About this task:
How do the lines below between the ones holding "portServes (lineChip .fenced" and "ldState (lineDesc ch 1) ≠", inclusive, read? Give them again exactly, with no other lines.

(Stored items from a collection)
^^^^^^^^^^^^^^^^
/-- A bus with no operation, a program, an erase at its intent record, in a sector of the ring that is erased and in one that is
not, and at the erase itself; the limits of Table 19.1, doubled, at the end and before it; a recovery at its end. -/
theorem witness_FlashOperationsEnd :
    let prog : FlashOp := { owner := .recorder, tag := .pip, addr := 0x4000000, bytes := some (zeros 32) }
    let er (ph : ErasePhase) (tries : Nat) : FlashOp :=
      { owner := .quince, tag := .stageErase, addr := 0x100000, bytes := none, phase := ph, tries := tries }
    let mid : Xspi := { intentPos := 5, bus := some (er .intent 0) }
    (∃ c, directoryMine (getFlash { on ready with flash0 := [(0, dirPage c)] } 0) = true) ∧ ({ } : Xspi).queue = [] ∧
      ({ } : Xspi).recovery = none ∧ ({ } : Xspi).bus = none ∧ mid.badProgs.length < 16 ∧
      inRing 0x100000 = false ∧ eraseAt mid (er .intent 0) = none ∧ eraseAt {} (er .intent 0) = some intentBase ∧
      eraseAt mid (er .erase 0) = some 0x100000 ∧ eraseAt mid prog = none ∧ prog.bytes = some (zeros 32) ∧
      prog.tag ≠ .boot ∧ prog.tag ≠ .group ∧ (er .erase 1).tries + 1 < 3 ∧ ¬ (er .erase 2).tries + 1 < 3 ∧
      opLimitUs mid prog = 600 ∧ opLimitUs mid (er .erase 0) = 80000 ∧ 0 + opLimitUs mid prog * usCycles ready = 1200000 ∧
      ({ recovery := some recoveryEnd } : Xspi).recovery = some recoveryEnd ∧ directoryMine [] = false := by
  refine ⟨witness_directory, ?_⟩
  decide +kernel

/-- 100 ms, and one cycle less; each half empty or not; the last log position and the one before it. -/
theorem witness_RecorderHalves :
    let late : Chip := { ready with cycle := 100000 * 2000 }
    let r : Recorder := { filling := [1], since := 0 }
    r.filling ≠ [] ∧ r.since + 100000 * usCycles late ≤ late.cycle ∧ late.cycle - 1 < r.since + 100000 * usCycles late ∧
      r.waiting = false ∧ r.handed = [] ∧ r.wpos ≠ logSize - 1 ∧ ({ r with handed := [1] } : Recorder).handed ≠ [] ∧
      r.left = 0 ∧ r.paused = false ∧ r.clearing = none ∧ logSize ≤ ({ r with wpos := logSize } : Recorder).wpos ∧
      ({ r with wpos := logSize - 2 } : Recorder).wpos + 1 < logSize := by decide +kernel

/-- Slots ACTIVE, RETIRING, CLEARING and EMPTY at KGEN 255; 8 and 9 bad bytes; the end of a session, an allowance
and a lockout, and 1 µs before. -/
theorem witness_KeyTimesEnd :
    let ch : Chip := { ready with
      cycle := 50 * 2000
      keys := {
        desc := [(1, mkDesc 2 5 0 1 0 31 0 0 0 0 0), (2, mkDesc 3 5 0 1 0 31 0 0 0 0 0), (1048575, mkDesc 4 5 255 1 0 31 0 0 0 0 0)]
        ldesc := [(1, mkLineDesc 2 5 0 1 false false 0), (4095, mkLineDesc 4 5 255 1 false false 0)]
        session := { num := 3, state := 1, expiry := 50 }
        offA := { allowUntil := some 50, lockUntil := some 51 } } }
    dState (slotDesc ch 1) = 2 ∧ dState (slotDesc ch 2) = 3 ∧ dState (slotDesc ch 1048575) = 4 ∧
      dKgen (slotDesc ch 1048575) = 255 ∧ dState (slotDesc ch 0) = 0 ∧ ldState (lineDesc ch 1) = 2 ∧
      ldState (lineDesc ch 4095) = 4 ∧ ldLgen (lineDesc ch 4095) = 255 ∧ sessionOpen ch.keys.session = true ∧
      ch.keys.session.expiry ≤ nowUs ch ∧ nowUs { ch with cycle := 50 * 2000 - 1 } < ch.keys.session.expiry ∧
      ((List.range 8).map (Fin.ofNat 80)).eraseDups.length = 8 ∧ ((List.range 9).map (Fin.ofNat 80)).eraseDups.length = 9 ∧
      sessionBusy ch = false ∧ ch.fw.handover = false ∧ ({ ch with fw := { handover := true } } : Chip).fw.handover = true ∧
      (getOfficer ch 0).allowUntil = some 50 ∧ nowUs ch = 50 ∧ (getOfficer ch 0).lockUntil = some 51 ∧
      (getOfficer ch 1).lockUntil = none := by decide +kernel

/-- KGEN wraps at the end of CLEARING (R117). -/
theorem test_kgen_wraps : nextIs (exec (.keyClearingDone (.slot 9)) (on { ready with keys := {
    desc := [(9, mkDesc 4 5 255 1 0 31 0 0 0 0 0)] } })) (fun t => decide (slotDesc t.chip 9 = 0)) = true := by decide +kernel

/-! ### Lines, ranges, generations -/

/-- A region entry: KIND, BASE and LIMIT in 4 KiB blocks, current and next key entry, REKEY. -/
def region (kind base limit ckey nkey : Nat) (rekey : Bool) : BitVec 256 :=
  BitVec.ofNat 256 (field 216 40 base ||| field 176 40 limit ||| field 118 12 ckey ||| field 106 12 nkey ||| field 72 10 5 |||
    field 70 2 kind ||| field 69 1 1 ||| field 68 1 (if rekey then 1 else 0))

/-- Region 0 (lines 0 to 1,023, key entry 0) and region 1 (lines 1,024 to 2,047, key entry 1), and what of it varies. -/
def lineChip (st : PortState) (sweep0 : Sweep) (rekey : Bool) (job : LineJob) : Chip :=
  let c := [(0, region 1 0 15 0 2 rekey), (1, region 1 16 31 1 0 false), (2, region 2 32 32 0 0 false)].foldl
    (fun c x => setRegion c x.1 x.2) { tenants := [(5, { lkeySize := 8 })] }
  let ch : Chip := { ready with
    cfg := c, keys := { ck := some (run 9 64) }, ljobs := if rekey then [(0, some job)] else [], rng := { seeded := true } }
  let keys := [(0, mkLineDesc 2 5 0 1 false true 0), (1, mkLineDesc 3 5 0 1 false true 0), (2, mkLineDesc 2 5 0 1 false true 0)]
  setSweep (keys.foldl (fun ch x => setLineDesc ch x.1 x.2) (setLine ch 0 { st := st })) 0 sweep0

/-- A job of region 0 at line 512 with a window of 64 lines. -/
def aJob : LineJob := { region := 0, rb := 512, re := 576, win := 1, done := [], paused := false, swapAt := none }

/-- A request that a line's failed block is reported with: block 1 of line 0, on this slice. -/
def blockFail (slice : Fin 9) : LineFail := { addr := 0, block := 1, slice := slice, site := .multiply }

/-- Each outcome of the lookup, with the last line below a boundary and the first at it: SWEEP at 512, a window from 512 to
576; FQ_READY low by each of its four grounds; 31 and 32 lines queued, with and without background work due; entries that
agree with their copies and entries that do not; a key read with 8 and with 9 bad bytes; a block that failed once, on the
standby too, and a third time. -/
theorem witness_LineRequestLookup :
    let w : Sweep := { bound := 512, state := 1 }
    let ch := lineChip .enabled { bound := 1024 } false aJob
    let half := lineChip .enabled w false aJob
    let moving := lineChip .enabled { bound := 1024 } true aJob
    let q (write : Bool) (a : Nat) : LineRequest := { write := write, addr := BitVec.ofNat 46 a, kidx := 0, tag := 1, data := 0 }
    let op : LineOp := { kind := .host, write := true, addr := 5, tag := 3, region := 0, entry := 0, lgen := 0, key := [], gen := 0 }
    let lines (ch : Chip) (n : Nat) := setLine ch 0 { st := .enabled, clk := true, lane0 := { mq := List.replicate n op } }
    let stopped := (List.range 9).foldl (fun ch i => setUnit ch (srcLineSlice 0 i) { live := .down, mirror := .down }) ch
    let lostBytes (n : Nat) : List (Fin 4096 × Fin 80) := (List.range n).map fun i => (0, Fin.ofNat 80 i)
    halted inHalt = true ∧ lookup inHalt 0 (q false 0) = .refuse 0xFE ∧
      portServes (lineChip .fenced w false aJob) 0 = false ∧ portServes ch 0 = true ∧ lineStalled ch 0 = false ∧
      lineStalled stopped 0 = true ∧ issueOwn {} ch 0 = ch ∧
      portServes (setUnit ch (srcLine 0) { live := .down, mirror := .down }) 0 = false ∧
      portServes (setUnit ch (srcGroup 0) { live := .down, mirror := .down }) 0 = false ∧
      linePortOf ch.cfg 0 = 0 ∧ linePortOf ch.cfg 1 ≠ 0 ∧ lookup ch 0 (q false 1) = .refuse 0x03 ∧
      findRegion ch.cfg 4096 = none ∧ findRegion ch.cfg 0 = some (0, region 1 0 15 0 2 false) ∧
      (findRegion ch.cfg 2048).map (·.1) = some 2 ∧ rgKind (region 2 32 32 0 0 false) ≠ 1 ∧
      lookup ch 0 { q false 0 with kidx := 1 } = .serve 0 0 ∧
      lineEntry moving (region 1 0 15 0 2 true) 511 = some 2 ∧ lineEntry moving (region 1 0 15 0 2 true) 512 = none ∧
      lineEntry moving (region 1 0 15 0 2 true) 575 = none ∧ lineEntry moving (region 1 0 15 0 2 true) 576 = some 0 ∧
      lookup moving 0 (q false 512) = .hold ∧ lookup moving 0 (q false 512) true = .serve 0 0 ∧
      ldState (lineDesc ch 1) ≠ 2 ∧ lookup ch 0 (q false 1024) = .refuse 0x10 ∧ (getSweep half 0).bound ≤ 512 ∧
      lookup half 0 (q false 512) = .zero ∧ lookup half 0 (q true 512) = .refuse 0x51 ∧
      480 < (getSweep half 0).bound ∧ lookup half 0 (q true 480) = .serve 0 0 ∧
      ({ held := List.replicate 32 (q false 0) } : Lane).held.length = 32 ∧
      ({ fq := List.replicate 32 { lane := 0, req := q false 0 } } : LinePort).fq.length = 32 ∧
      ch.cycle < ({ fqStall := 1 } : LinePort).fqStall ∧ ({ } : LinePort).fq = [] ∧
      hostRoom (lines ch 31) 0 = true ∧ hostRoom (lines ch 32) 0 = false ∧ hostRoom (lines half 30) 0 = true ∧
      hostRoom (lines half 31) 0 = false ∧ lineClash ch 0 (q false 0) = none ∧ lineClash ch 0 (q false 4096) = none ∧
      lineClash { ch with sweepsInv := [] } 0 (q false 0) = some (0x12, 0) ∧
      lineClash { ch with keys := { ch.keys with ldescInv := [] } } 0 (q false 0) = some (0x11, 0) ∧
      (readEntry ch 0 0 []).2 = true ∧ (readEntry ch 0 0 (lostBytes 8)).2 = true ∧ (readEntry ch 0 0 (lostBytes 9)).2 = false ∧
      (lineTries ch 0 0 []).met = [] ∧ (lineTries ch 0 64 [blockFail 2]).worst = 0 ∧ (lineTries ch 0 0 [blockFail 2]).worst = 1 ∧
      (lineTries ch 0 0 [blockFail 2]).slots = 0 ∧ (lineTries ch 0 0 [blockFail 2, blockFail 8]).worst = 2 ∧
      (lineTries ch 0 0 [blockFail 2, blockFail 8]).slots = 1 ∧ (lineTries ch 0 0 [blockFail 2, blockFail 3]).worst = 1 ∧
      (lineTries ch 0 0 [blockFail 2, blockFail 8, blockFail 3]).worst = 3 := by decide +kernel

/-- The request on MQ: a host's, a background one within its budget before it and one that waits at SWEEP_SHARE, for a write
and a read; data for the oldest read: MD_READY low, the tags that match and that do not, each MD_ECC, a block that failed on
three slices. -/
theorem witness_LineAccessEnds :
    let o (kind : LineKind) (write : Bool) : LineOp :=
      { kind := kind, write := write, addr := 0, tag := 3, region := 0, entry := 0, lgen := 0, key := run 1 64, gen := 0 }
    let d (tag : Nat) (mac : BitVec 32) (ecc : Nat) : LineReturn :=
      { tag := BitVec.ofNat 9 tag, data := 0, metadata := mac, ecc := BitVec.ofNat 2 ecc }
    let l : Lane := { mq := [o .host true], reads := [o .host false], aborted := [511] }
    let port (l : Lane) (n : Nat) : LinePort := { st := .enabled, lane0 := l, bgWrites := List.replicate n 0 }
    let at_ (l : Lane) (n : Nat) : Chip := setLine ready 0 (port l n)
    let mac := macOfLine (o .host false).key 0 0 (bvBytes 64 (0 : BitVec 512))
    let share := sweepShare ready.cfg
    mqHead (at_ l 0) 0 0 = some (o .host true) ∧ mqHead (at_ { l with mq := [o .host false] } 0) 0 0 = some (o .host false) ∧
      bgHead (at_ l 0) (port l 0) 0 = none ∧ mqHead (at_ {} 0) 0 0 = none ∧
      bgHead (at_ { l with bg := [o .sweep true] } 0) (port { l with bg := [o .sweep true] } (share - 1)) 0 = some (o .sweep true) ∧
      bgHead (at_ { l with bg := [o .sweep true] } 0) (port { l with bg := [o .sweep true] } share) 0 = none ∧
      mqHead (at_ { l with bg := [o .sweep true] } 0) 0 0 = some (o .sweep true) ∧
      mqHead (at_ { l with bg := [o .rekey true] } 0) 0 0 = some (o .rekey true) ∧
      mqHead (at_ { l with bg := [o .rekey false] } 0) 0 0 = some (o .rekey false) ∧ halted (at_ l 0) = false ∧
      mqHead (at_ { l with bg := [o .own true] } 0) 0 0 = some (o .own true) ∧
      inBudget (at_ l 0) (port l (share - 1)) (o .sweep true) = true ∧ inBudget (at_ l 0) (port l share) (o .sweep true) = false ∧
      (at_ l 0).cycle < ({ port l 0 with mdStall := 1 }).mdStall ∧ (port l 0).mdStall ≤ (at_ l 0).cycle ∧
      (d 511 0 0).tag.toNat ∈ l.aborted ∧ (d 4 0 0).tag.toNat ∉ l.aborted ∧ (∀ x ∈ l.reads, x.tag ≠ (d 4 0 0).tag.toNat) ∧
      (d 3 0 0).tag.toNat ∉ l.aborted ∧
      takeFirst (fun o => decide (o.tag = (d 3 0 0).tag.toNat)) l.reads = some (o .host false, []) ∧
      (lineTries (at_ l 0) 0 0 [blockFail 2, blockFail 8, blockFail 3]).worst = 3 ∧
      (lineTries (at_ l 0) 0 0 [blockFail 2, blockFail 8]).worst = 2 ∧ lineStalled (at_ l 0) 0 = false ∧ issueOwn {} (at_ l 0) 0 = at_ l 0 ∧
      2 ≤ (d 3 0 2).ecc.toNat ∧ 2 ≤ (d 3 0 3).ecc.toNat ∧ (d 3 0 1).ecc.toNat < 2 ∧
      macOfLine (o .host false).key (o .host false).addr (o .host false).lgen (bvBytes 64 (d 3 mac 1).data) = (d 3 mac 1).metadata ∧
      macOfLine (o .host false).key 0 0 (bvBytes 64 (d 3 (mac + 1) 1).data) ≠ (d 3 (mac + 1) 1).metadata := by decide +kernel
^^^^^^^^^^^^^^^^
Exercise result:
      portServes (lineChip .fenced w false aJob) 0 = false ∧ portServes ch 0 = true ∧ lineStalled ch 0 = false ∧
      lineStalled stopped 0 = true ∧ issueOwn {} ch 0 = ch ∧
      portServes (setUnit ch (srcLine 0) { live := .down, mirror := .down }) 0 = false ∧
      portServes (setUnit ch (srcGroup 0) { live := .down, mirror := .down }) 0 = false ∧
      linePortOf ch.cfg 0 = 0 ∧ linePortOf ch.cfg 1 ≠ 0 ∧ lookup ch 0 (q false 1) = .refuse 0x03 ∧
      findRegion ch.cfg 4096 = none ∧ findRegion ch.cfg 0 = some (0, region 1 0 15 0 2 false) ∧
      (findRegion ch.cfg 2048).map (·.1) = some 2 ∧ rgKind (region 2 32 32 0 0 false) ≠ 1 ∧
      lookup ch 0 { q false 0 with kidx := 1 } = .serve 0 0 ∧
      lineEntry moving (region 1 0 15 0 2 true) 511 = some 2 ∧ lineEntry moving (region 1 0 15 0 2 true) 512 = none ∧
      lineEntry moving (region 1 0 15 0 2 true) 575 = none ∧ lineEntry moving (region 1 0 15 0 2 true) 576 = some 0 ∧
      lookup moving 0 (q false 512) = .hold ∧ lookup moving 0 (q false 512) true = .serve 0 0 ∧
      ldState (lineDesc ch 1) ≠ 2 ∧ lookup ch 0 (q false 1024) = .refuse 0x10 ∧ (getSweep half 0).bound ≤ 512 ∧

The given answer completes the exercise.